However, if there is one thing I know from the 18 years I have been pastoring is when God calls God provides. You might already be feeling a stirring in your heart you have been pushing down. You might know of a need but have gone through the pros and cons and decided it won’t work. You might be on your knees right now praying for courage to obey. Wherever you are, hold tight to the presence of God with us. There is great joy in following Jesus wherever He leads. 

One of the comments to the tweet above is one pastor’s answer to “Where could I be?” Monica Mowdy (@monicamowdy) wrote, “I have a deal worked out with a local vet down the road from the church and I can pray with people when they have to put their animals down. It might be one of the most holy things I do as a pastor.”

Where could we be?

Our Calling

Being open to God and to others will change us and change the world around us. Parking lot chaplains are desperately needed in this world—faithful ministers who are fully present, actively looking, and prayerfully acting to bring light and life right where they are. Can we see the empty pet carriers all around us? Can we set down our latte and minister in surprising places? Can we recognize the tears of a suffering world and act?
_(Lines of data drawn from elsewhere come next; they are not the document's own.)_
/-- Single-bit errors of the pair's memories, corrected and counted (R287). -/
def State.memCorr (s : State) (p : PairIx) (x : Slots) : State := s.addF (F.BND_COUNTS_ECC_CORR p.val) x.corr

/-- The tines at hand when validation begins: the ended ones, and the cut off one with its cycles so far. -/
def State.tinesAtHand (s : State) (p : PairIx) (cut : Slots) : List Ctx :=
  let x := s.pairs.get p
  match x.ctx with
  | some c => if c.isTine then x.tines ++ [{ c with aborted := true, slots := s.slotsNow cut x.began }] else x.tines
  | none => x.tines

/-- The entries the live tines of a pair have read, with their words in the input image of the swath that ends: they are watched
(R236; what they read later is not: DEDUCED, log entry 51). -/
def State.watched (s : State) (p : PairIx) : List (Nat × Word × Word) :=
  let x := s.pairs.get p
  let live := (x.tines ++ (match x.ctx with | some c => if c.isTine then [c] else [] | none => [])).filter fun c => !c.aborted
  let is := (live.flatMap fun c => c.reads.map fun r => r.index).eraseDups
  is.map fun i => let e := s.readEntry i; (i, e.value, e.word1)

/-- W: watched entries whose value or quality word has changed (R236). -/
def State.watchedChanges (s : State) (p : PairIx) : Nat :=
  ((s.pairs.get p).watch.filter fun w => let e := s.readEntry w.1; e.value != w.2.1 || e.word1 != w.2.2).length

/-- Ticks validation lasts: max(120, ⌈W/4⌉) fabric clocks of 240 MHz, 120 MHz at P3 and in Hibernate (R224, R236, R519). -/
def State.validationTicks (s : State) (p : PairIx) : Nat :=
  let clocks := max 120 ((s.watchedChanges p + 3) / 4)
  if s.slowFabric then (2 * clocks + 4) / 5 else (clocks + 4) / 5

/-- The tick of the swath at which validation ends (R236). -/
def State.validationAt (s : State) (p : PairIx) : Nat := s.pipe.threshEnd + s.validationTicks p

/-- Validation is over at tick r: cycles waited, those of a tine cut off, and the tines that ended (R233). -/
def State.judged (s : State) (p : PairIx) (pr : Prog) (front : Nat) (cut : Slots) (r : Nat) : State :=
  let n := ((s.pairs.get p).tines.filter fun c => c.ended || c.aborted).length
  let here := s.slotsHere cut (s.pairs.get p).began
  let s := s.elapse (s.btick + r)
  let s := ((s.frontSlots p front).memCorr p cut).updPair p fun x => { x with spent := x.spent + here, watch := [] }
  s.setF (F.PIPE_PAIR_LAST_TINES_DONE p.val) n

/-- VALIDATION_END: validation of a pair ends (R237): the lowest matching tine is committed, its cycles counted with it (R534), or
continued by the post part, or all sheaves are evaluated on real inputs. `front` counts the cycles waited, `cut` those of a tine cut off. A pair with
a breakpoint enabled has no tines (R290). -/
def execValidationEnd (p : PairIx) (front : Nat) (cut : Slots) (s : State) : Host.Outcome State Fault Refusal :=
  .next <|
    match (s.pairs.get p).prog with
    | none => s
    | some pr =>
      let r := s.validationAt p
      if !s.mayValidate p || decide (960 < r) then s
      else
        let cs := s.tinesAtHand p cut
        let s := s.judged p pr front cut r
        if pr.specLen == 0 then s.startReal p pr 3 r
        else if s.pipe.recfg then (s.chaffTines p cs).startReal p pr 6 r
        else if s.anyBreak p.val then (s.chaffTines p cs).startReal p pr 2 r
        else match s.bestTine pr cs with
          | none => (s.chaffTines p cs).startReal p pr 2 r
          | some c =>
            let s := s.chaffTines p (cs.filter fun d => d.tineNo != c.tineNo)
            let t := s.btick + r
            let s := s.updPair p fun x => { x with judged := true, outcome := 1, tine := c.tineNo, began := t }
            if pr.specLen < pr.starts.length then
              let post := { c with kind := .post, ended := false, sheaf := pr.specLen,
                                   pc := pr.starts.getD pr.specLen 0, calls := [], loops := [], sheafReads := 0 }
              s.updPair p fun x => { x with ctx := some post, tines := [] }
            else (s.pcCommitted p.val c.slots false).settle p pr { c with slots := {} } 1 c.tineNo r

/-- VALIDATION_ABANDON: validation that would end after tick 960 is abandoned there: all tines become chaff, real evaluation
(R236). -/
def execValidationAbandon (p : PairIx) (front : Nat) (cut : Slots) (s : State) : Host.Outcome State Fault Refusal :=
  .next <|
    match (s.pairs.get p).prog with
    | none => s
    | some pr =>
      if !s.mayValidate p || decide (s.validationAt p ≤ 960) then s
      else
        let cs := s.tinesAtHand p cut
        let s := s.judged p pr front cut 960
        (s.chaffTines p cs).startReal p pr (if pr.specLen == 0 then 3 else 5) 960

/-- TINE_END: the tine under way ends, or was aborted, after its cycles, and the next one starts (R231, R233); a tine that lasts
into the validation of its swath, or beyond the boundary that has not come, does not end here. -/
def execTineEnd (p : PairIx) (x : Slots) (s : State) : Host.Outcome State Fault Refusal :=
  .next <|
    match (s.pairs.get p).ctx with
    | none => s
    | some c =>
      let t := (s.pairs.get p).began + cycTicks x.total s.pipe.level
      let limit := if c.swath == s.swath then s.btick + s.threshTicks else s.btick + s.swLen - 1
      if c.isTine && (c.ended || c.aborted) && !s.tineLate c && decide (t ≤ limit) then
        let began := (s.pairs.get p).began
        let s := (s.elapse t).memCorr p x
        let c := { c with slots := s.slotsNow x began }
        let here := s.slotsHere x began
        (s.updPair p fun y => { y with
          ctx := none, tines := y.tines ++ [c], spent := y.spent + here, began := t }).startTine p (c.tineNo + 1)
      else s

/-- The budget of a pair runs out (R241, R255): at its tick nothing is committed, the channels keep their commands, the swath is
suspended, run-ahead starts from the commit of the swath before. -/
def State.overrun (s : State) (p : PairIx) (x : Slots) (sheaf : Nat) : State :=
  let t := (s.pairs.get p).began + cycTicks s.pipe.budget s.pipe.level
  let n := s.swath + 1
  let s := (s.elapse t).memCorr p x
  let s := (s.pairLast p 4 15 0xFFFFF).causeNow cOVERRUN
  let s := s.cutWork p (if s.pipe.budget < x.total then { issue := s.pipe.budget } else x)
  let s := s.updPair p fun y => { y with
    ctx := none, tines := [], commit := none, done := true, outcome := 4, tine := 15
    began := t, tineFor := n, discarded := true }
  let s := s.raise (srcBND p.val) kBudgetOverrun (faultAddr 63 (min sheaf 63))
  s.startTine p 0

/-- A real evaluation or a post part is under way in a pair whose pairs run, not halted (R259, R289). -/
def State.evaluating (s : State) (p : PairIx) (c : Ctx) : Bool :=
  !c.isTine && !(s.pairs.get p).halted && s.isArmed && s.pairsRun && c.swath == s.swath

/-- REAL_EVALUATION_END: a real evaluation or a post part ends and the pair's result is ready after its cycles (R223, R238); above
the budget it has run out instead (R240, R241). -/
def execRealEvaluationEnd (p : PairIx) (x : Slots) (s : State) : Host.Outcome State Fault Refusal :=
  .next <|
    let y := s.pairs.get p
    match y.prog, y.ctx with
    | some pr, some c =>
      if !s.evaluating p c || !c.ended then s
      else if s.pipe.budget < x.total then s.overrun p x c.sheaf
      else
        let s := (s.setF (F.BND_LAST_CYC_CYCLES p.val) x.total).memCorr p x
        let s := s.maxF (F.BND_MAX_CYC_CYCLES p.val) x.total
        let sum := c.slots.plus (s.slotsNow x y.began)
        let s := s.updPair p fun z => { z with spent := z.spent + x.total }
        s.settle p pr { c with slots := sum } y.outcome y.tine (y.began - s.btick + cycTicks x.total s.pipe.level)
    | _, _ => s

/-- BUDGET_OVERRUN: the evaluation budget runs out (R240, R241): the cycles of the evaluation under way have reached it. -/
def execBudgetOverrun (p : PairIx) (x : Slots) (s : State) : Host.Outcome State Fault Refusal :=
  .next <|
    match (s.pairs.get p).ctx with
    | none => s
    | some c => s.whenB (s.evaluating p c && (decide (s.pipe.budget < x.total) || (!c.ended && s.pipe.budget == x.total)))
        fun s => s.overrun p x c.sheaf

/-- At the end of the swath every evaluation is over (R242): one whose program has ended is ready, one that goes on has run out
of its budget (DESIGN CHOICE, log entry 50). -/
def State.endEvaluation (s : State) (p : PairIx) : State :=
  let y := s.pairs.get p
  match y.prog, y.ctx with
  | some pr, some c =>
    if !s.evaluating p c then s
    else if c.ended then s.settle p pr c y.outcome y.tine (y.began - s.btick)
    else s.overrun p { issue := s.pipe.budget } c.sheaf
  | _, _ => s

/-! ## Blocks (R285-R287) -/

/-- Block a pair (R286): commits not yet applied are discarded with its tines, what their drain has written by now included (a write
that is due and not yet made is taken back as soon as it is made), it evaluates nothing more, and its channels get SAFE from the first
slot at least 120 ticks after this tick. -/
def State.blockPair (s : State) (p : PairIx) (cause pc : Nat) (x : Slots) : State :=
  let now := s.tick
  let y := s.pairs.get p
  let s := s.memCorr p x
  let s := s.setF (F.BND_FAULT_CAUSE p.val) cause
  let s := s.setF (F.BND_FAULT_PC p.val) pc
  let s := ((s.setF (F.BND_STATUS_STATE p.val) 2).setB (F.BND_STATUS_AT_BKPT p.val) false).setF (F.BND_STATUS_PC p.val) 0
  let held := match y.commit with | some c => c.slots.total | none => 0
  let s := (s.cutWork p (if y.halted then {} else x)).pcTake p.val pcDISCARD held
  let due := y.due.filter fun d => decide (d.1 ≤ now)
  let s := s.dropPair p.val
  let s := if due.isEmpty then s.dropEmits p else s
  s.updPair p fun z =>
    { z with due := due, ctx := none, tines := [], commit := none, halted := false, blocked := some s.tick, discarded := s.isArmed && !y.halted }

/-- A mismatch of the engines (R286): the pair is blocked and LOCKSTEP raised. -/
def State.lockstepFault (s : State) (p : PairIx) (cause pc sheaf : Nat) (x : Slots) : State :=
  (s.blockPair p cause pc x).raise (srcBND p.val) kLockstep (faultAddr cause (min sheaf 63))

/-- LOCKSTEP: an upset of an engine has made a comparison of R285 fail in the work under way (R286). `cause` as BND_FAULT.CAUSE, 1
to 6; `pc` the mismatched instruction, `sheaf` its sheaf. Where the budget has run out in the same cycle, BUDGET_OVERRUN is raised
as well (R291). -/
def execLockstep (p : PairIx) (cause pc sheaf : Nat) (x : Slots) (s : State) : Host.Outcome State Fault Refusal :=
  .next <|
    match (s.pairs.get p).ctx with
    | none => s
    | some c =>
      if (s.pairs.get p).blocked.isSome || cause == 0 || decide (6 < cause) then s
      else
        let spent := s.evaluating p c && !c.ended && s.pipe.budget == x.total
        let s := s.lockstepFault p cause pc sheaf x
        s.whenB spent fun s =>
          ((s.pairLast p 4 15 0xFFFFF).causeNow cOVERRUN).raise (srcBND p.val) kBudgetOverrun (faultAddr 63 (min sheaf 63))

/-- BINDER_FAULT: an uncorrectable error in a word of program (8) or data memory (9) that is read, or a reserved or privileged
opcode that the evaluation under way executes (10) (R287). -/
def execBinderFault (p : PairIx) (cause pc sheaf : Nat) (x : Slots) (s : State) : Host.Outcome State Fault Refusal :=
  .next <|
    let run := (s.pairs.get p).ctx.isSome
    if (s.pairs.get p).blocked.isSome || !(cause == 8 || cause == 9 || (cause == 10 && run)) then s
    else (s.blockPair p cause pc x).raise (srcBND p.val) kBinderFault (faultAddr cause (min sheaf 63))

/-! ## Roll-call (R480-R482) -/

/-- The bits set in a bitmap, ascending. -/
def bitsSet (w : Word) : List Nat := (List.range 32).filter fun t => w.getLsbD t

/-- A roll-call message: lowest task in [11:6], number of tasks in [17:12] (R481). -/
def State.rollFault (s : State) (p kind : Nat) (w : Word) : State :=
  match bitsSet w with
  | [] => s
  | t :: ts => s.raiseOnce (srcBND p) kind (faultAddr (ts.length + 1) t)

/-- Judge the roll-call of a pair at B(m+1) from the check-ins delivered (R480, R481). -/
def State.rollCall (s : State) (p : PairIx) (checkins dups : Word) : State :=
  let miss := (s.reg (Reg.BND_TASKS p.val)) &&& ~~~checkins
  let s := (s.setReg (Reg.RC_LAST p.val) checkins).setF (F.RC_STATE_STATE p.val) 1
  let s := (s.orF (F.RC_MISS_ALL p.val) miss.toNat).orF (F.RC_DUP_ALL p.val) dups.toNat
  let s := if miss != 0#32 then s.addF (F.RC_STATE_MISSED p.val) 1 else s
  (s.rollFault p.val kRollMiss miss).rollFault p.val kRollDup dups

/-- Freeze the roll-call of a pair (R482). -/
def State.freezeRoll (s : State) (p : PairIx) : State := s.setF (F.RC_STATE_STATE p.val) 2

/-- The roll-call of a pair for the swath that ended (R480, R482): judged while the device was armed as the swath ended (`armed`) and
from the arming swath on; a discarded commit delivers no check-ins, whatever its fault led to (R483); a blocked pair is then frozen,
a halted pair and a device whose pairs do not run as well (R518). -/
def State.judgeRoll (s : State) (p : PairIx) (armed : Bool) (checkins dups : Word) : State :=
  let x := s.pairs.get p
  if x.prog.isNone then s.setF (F.RC_STATE_STATE p.val) 0
  else if x.discarded then
    let s := (s.rollCall p 0#32 0#32).updPair p fun y => { y with discarded := false }
    if x.blocked.isSome then s.freezeRoll p else s
  else if x.blocked.isSome then s.freezeRoll p
  else if !armed then s.setF (F.RC_STATE_STATE p.val) 0
  else if x.halted || !s.pairsRun then s.freezeRoll p
  else match x.judgeFrom with
    | some a => if a < s.swath then s.rollCall p checkins dups else s
    | none => s

/-! ## Applying a commit at B(m+1) (R239, R309, R313) -/

/-- Does the commit of a swath follow a miss, an abandoned validation or a reconfiguration (R535)? -/
def isReeval (outcome : Nat) : Bool := outcome == 2 || outcome == 5 || outcome == 6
“Preach the word; be prepared in season and out of season; correct, rebuke and encourage--with great patience and careful instruction.” Maybe this will be in the four walls of your church or in a parking lot somewhere. Hopefully it will be both! However it happens, may God be glorified as we answer God’s call.

*For a great book to understand this more, check out I’m Still Here by Austin Channing Brown

Portrait of white woman with short brown hair and blue top in an outdoor setting.

Olivia Metcalf is a fourth generation ordained elder in the Church of the Nazarene. She is the District Superintendent of the Upstate New York District of the Church of the Nazarene. Prior to this role, she has co-pastored three churches with her husband Dustin and served alongside him as one of the University Chaplains at Northwest Nazarene University. She has served on the Nazarene Theological Seminary board of trustees for five years and on the Nazarene USA/Canada Women’s Clergy council for six. Her role with WHWC started on the planning committee six years ago and she moved to the board this year. Olivia has a deep passion for justice and is currently working on a DMin exploring the responsibility of the church in addressing the systemic issues that have led to mass incarceration. She loves traveling the world with her husband and two sons, Andrew and Ethan. She loves a good cup of coffee and deep discussion about how to live a cruciform life.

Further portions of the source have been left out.